How to complete this task:
How many lines in the entries below contain the string "passed"? Reply with the number only.

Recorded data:
◆ ◆ ◆ ◆ ◆ ◆ ◆

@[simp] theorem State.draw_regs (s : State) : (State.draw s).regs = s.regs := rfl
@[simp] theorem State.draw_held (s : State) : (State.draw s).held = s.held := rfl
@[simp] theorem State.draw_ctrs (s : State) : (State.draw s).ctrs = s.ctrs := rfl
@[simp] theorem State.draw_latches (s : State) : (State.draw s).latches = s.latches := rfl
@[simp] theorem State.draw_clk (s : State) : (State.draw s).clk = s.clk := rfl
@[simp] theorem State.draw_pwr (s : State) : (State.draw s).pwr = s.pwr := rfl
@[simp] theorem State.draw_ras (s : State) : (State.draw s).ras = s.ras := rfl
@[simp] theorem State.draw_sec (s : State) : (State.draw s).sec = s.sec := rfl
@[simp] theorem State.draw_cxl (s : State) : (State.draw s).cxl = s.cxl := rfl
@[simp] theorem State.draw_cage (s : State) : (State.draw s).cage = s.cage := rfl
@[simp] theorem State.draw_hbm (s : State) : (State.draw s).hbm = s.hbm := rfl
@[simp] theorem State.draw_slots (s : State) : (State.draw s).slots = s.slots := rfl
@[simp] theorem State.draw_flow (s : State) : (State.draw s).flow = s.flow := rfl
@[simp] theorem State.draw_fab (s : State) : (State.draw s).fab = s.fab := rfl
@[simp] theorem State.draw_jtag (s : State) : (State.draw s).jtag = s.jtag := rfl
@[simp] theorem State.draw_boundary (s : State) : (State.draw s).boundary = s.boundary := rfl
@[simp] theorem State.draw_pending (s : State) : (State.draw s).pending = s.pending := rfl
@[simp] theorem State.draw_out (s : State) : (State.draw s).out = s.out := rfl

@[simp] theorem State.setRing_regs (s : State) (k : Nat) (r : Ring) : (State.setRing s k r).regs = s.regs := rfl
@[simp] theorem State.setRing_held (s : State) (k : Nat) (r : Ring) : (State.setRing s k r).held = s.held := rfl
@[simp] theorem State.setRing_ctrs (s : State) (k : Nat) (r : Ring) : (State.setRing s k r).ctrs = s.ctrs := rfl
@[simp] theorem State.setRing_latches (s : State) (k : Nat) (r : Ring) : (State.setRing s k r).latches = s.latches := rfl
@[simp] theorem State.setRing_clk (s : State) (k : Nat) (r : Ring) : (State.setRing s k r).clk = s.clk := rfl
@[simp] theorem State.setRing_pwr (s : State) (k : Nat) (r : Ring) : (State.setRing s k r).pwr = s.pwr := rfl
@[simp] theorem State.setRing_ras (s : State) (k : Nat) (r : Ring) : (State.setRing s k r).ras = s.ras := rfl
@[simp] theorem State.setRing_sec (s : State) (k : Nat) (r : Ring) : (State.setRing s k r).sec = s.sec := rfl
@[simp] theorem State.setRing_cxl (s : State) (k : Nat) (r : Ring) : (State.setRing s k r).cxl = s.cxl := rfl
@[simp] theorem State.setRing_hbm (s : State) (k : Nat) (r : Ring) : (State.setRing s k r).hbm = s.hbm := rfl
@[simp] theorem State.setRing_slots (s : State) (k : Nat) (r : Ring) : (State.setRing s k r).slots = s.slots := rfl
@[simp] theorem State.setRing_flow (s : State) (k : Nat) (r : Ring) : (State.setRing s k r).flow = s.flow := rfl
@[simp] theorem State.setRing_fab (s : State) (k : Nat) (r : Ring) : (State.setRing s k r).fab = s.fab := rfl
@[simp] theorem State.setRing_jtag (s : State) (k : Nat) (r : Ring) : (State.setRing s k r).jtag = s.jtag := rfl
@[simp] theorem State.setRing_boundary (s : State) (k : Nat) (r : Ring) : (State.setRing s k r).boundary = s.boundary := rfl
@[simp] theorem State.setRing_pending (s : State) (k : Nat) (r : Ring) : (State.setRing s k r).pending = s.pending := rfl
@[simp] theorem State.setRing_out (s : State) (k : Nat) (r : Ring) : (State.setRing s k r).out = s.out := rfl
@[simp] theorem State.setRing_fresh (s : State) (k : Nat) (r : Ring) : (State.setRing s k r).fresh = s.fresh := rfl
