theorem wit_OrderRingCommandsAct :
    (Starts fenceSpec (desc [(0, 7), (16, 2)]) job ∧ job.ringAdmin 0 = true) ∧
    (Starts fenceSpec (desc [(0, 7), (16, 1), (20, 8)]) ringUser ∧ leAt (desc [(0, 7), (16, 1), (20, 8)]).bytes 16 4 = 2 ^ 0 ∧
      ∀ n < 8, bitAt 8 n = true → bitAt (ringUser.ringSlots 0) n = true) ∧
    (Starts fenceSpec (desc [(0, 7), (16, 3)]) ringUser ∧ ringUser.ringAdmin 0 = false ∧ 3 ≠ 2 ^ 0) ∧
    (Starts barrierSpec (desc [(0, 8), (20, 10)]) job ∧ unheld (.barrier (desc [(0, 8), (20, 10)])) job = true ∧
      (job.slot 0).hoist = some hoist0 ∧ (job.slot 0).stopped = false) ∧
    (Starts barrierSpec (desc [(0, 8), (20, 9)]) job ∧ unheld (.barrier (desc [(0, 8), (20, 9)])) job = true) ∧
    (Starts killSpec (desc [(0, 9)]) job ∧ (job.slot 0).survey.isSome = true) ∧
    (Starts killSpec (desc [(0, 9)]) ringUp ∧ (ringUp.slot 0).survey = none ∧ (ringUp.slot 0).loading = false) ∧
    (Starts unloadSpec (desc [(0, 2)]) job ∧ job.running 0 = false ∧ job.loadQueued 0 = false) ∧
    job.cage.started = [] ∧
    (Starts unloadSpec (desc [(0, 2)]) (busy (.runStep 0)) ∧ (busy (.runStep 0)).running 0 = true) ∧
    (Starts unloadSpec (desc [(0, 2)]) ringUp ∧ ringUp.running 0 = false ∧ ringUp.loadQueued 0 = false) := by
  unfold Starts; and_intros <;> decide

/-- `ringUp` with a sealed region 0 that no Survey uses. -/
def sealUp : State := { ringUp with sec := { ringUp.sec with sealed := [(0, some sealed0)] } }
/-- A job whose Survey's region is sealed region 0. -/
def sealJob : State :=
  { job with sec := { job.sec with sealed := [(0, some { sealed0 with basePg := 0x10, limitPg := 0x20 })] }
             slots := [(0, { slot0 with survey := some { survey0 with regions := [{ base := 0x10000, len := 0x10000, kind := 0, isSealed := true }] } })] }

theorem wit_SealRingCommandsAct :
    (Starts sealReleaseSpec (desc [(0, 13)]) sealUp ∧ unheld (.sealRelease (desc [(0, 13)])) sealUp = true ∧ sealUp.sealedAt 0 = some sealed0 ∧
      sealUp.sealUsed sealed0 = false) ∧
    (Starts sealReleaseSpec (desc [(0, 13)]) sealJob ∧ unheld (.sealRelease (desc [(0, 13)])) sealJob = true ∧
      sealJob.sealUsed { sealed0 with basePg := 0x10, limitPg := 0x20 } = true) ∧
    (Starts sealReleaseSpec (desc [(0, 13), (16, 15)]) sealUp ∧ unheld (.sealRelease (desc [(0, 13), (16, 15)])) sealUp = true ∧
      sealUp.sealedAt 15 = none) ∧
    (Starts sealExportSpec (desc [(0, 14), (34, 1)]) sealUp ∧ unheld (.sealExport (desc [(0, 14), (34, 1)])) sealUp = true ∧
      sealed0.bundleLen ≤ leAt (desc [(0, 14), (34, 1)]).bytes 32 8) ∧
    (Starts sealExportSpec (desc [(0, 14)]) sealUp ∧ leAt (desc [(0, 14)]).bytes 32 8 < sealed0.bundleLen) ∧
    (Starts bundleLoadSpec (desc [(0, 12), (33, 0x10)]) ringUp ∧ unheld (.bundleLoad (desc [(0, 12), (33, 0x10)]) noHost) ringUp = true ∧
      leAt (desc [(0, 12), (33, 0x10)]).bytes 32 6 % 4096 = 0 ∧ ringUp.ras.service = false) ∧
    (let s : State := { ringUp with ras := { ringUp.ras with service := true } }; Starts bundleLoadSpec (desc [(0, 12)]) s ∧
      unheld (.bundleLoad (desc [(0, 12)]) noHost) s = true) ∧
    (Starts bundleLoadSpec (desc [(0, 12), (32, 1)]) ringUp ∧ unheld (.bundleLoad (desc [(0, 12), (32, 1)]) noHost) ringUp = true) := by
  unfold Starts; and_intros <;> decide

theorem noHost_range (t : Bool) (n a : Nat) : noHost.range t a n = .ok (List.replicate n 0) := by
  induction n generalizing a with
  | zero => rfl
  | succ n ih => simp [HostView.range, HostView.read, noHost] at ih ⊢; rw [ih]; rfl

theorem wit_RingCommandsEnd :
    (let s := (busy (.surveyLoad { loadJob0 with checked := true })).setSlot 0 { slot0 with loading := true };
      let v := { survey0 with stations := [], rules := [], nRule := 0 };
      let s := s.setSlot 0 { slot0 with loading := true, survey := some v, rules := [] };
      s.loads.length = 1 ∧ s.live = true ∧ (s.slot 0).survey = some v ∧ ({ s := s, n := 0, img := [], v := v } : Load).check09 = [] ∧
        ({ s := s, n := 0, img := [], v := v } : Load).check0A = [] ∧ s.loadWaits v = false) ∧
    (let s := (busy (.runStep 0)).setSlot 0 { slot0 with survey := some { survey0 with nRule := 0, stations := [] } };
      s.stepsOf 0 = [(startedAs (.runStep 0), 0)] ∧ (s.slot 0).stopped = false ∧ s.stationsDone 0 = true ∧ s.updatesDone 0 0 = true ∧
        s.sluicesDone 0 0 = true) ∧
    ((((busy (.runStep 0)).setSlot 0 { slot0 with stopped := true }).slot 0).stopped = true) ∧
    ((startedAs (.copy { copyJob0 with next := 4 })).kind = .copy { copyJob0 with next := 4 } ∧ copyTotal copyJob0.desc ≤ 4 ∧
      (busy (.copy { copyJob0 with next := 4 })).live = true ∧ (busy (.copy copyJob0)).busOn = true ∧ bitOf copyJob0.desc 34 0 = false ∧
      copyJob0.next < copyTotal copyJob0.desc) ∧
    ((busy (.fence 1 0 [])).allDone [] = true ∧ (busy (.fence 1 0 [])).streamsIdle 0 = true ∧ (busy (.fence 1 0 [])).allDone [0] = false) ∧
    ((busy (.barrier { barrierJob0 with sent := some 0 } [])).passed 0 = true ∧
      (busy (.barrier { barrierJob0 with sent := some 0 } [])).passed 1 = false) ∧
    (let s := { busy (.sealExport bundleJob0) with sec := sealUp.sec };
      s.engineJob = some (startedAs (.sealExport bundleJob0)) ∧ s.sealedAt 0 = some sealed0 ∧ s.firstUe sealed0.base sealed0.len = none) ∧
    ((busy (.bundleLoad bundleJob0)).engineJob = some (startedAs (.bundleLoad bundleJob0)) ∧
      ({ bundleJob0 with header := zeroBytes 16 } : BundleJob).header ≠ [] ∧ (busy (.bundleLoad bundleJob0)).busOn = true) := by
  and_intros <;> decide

◆ ◆ ◆ ◆ ◆ ◆ ◆

Result for this exercise:
2